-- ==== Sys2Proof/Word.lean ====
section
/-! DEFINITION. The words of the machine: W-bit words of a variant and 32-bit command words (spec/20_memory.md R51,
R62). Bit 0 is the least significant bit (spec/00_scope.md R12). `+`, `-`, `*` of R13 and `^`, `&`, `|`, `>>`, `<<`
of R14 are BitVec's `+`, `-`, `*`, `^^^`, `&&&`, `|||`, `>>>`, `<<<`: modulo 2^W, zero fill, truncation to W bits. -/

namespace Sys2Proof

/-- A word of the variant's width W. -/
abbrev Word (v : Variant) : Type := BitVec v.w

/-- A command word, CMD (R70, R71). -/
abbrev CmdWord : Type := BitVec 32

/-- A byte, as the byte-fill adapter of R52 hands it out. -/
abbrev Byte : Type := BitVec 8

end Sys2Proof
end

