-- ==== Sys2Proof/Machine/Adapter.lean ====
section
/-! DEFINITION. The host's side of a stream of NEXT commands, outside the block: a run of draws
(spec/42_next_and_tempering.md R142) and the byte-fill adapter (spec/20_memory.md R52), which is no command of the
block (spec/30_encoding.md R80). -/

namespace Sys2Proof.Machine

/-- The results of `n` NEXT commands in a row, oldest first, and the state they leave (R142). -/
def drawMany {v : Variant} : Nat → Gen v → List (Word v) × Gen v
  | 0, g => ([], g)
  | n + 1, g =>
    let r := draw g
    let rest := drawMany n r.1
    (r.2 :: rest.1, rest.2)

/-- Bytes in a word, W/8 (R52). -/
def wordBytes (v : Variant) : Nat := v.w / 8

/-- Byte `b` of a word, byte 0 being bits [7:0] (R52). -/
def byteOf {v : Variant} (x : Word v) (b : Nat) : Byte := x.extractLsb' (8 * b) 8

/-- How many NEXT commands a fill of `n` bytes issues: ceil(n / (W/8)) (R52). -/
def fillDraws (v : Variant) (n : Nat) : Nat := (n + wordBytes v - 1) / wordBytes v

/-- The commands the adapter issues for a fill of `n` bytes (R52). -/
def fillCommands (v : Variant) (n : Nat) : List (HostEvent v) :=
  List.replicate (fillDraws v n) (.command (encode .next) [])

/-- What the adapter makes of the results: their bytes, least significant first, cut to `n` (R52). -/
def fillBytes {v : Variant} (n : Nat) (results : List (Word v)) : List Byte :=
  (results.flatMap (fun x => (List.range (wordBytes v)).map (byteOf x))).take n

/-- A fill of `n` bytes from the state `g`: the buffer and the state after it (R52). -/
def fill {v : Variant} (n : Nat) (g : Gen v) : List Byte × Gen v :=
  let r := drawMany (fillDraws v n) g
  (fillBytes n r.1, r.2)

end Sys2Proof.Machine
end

========================================

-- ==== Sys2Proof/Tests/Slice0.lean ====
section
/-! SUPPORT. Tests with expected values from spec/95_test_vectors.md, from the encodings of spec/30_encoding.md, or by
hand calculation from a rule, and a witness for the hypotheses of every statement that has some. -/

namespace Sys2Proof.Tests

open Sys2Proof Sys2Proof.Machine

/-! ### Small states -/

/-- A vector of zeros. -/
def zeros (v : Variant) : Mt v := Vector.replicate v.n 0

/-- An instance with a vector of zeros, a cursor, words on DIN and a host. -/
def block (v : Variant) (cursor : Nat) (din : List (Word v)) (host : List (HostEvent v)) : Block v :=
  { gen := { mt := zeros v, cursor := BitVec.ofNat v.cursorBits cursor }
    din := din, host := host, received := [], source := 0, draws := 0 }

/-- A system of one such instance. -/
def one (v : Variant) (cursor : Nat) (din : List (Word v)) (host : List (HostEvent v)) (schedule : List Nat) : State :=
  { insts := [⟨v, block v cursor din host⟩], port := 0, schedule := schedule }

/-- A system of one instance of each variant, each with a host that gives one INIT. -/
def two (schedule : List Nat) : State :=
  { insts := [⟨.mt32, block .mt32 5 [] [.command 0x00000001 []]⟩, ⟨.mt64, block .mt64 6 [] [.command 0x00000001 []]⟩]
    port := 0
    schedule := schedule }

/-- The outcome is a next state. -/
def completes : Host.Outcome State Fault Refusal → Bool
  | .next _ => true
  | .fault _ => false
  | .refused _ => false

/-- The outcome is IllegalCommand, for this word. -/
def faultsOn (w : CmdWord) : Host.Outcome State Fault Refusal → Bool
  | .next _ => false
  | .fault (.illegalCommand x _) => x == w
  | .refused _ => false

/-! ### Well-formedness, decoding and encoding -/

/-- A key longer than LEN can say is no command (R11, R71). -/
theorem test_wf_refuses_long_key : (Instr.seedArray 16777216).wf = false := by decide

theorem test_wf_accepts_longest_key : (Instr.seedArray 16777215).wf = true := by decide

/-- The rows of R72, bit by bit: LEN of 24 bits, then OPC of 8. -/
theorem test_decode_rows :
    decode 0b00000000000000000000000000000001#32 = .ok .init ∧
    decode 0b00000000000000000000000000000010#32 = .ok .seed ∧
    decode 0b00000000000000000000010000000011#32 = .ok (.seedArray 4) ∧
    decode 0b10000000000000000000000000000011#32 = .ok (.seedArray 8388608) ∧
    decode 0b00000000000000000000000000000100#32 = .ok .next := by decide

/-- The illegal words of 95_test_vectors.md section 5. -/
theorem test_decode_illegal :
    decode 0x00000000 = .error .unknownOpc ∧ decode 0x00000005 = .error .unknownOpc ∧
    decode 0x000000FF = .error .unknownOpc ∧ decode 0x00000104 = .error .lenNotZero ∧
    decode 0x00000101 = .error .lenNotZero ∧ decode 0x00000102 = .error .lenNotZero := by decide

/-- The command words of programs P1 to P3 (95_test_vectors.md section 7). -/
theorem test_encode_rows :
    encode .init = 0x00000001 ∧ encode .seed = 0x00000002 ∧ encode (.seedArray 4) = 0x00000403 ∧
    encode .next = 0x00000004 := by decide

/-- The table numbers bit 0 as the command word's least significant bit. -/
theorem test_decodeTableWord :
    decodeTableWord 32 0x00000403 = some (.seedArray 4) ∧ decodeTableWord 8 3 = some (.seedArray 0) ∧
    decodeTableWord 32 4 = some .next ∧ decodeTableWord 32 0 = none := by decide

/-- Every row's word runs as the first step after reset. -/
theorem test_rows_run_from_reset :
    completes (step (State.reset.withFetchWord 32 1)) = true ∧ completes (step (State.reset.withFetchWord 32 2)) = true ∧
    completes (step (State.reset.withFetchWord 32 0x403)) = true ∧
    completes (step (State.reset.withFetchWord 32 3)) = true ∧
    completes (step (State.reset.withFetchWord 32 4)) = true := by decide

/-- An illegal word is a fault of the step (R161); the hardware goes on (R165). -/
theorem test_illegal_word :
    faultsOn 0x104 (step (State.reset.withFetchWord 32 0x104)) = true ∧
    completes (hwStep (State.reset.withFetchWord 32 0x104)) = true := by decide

========================================

▶ _What to do_
From the records above, print only the lines between the one holding "decode 0b00000000000000000000000000000010#32 = .ok" and the one holding "encode .next = 0x00000004 := by decide", inclusive, exactly as they stand.

▶ _Task output_
    decode 0b00000000000000000000000000000010#32 = .ok .seed ∧
    decode 0b00000000000000000000010000000011#32 = .ok (.seedArray 4) ∧
    decode 0b10000000000000000000000000000011#32 = .ok (.seedArray 8388608) ∧
    decode 0b00000000000000000000000000000100#32 = .ok .next := by decide

/-- The illegal words of 95_test_vectors.md section 5. -/
theorem test_decode_illegal :
    decode 0x00000000 = .error .unknownOpc ∧ decode 0x00000005 = .error .unknownOpc ∧
    decode 0x000000FF = .error .unknownOpc ∧ decode 0x00000104 = .error .lenNotZero ∧
    decode 0x00000101 = .error .lenNotZero ∧ decode 0x00000102 = .error .lenNotZero := by decide

/-- The command words of programs P1 to P3 (95_test_vectors.md section 7). -/
theorem test_encode_rows :
    encode .init = 0x00000001 ∧ encode .seed = 0x00000002 ∧ encode (.seedArray 4) = 0x00000403 ∧
    encode .next = 0x00000004 := by decide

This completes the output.